TASK ▸ Exactly as they stand, the data below are to be printed again.

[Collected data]

-- ==== Sys2Proof/Laws/KeepSwap.lean ====
section
/-!
SUPPORT. The operations of Machine/Swap.lean keep the frame of `State.Good`.
-/

namespace Sys2Proof.Machine

variable {Q : List Instr} {P : Part}

/-- `State.swapFlip` keeps the frame. -/
theorem good_swapFlip (s : State) (x : Desc) (hs : s.Good Q P) : (State.swapFlip s x).Good Q P := by
  unfold State.swapFlip
  dsimp only
  repeat' first
    | (with_reducible first | assumption | intro _ | apply State.Good.ite | apply State.Good.foldl | apply good_setDesc | apply good_retire | apply good_flipSlot)

/-- `execTableSwapFlip` keeps the frame. -/
theorem good_execTableSwapFlip {t : State} (d : Did) (s : State) (hs : s.Good Q P) (e : execTableSwapFlip d s = .next t) : t.Good Q P := by
  obtain rfl := Host.Outcome.next.inj e
  repeat' first
    | (with_reducible first | assumption | intro _ | apply State.Good.ite | apply State.Good.foldl | apply good_swapFlip)
    | split

end Sys2Proof.Machine
end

ANSWER TO THIS PROBLEM ▸
-- ==== Sys2Proof/Laws/KeepSwap.lean ====
section
/-!
SUPPORT. The operations of Machine/Swap.lean keep the frame of `State.Good`.
-/

namespace Sys2Proof.Machine

variable {Q : List Instr} {P : Part}

/-- `State.swapFlip` keeps the frame. -/
theorem good_swapFlip (s : State) (x : Desc) (hs : s.Good Q P) : (State.swapFlip s x).Good Q P := by
  unfold State.swapFlip
  dsimp only
  repeat' first
    | (with_reducible first | assumption | intro _ | apply State.Good.ite | apply State.Good.foldl | apply good_setDesc | apply good_retire | apply good_flipSlot)

/-- `execTableSwapFlip` keeps the frame. -/
theorem good_execTableSwapFlip {t : State} (d : Did) (s : State) (hs : s.Good Q P) (e : execTableSwapFlip d s = .next t) : t.Good Q P := by
  obtain rfl := Host.Outcome.next.inj e
  repeat' first
    | (with_reducible first | assumption | intro _ | apply State.Good.ite | apply State.Good.foldl | apply good_swapFlip)
    | split

end Sys2Proof.Machine
end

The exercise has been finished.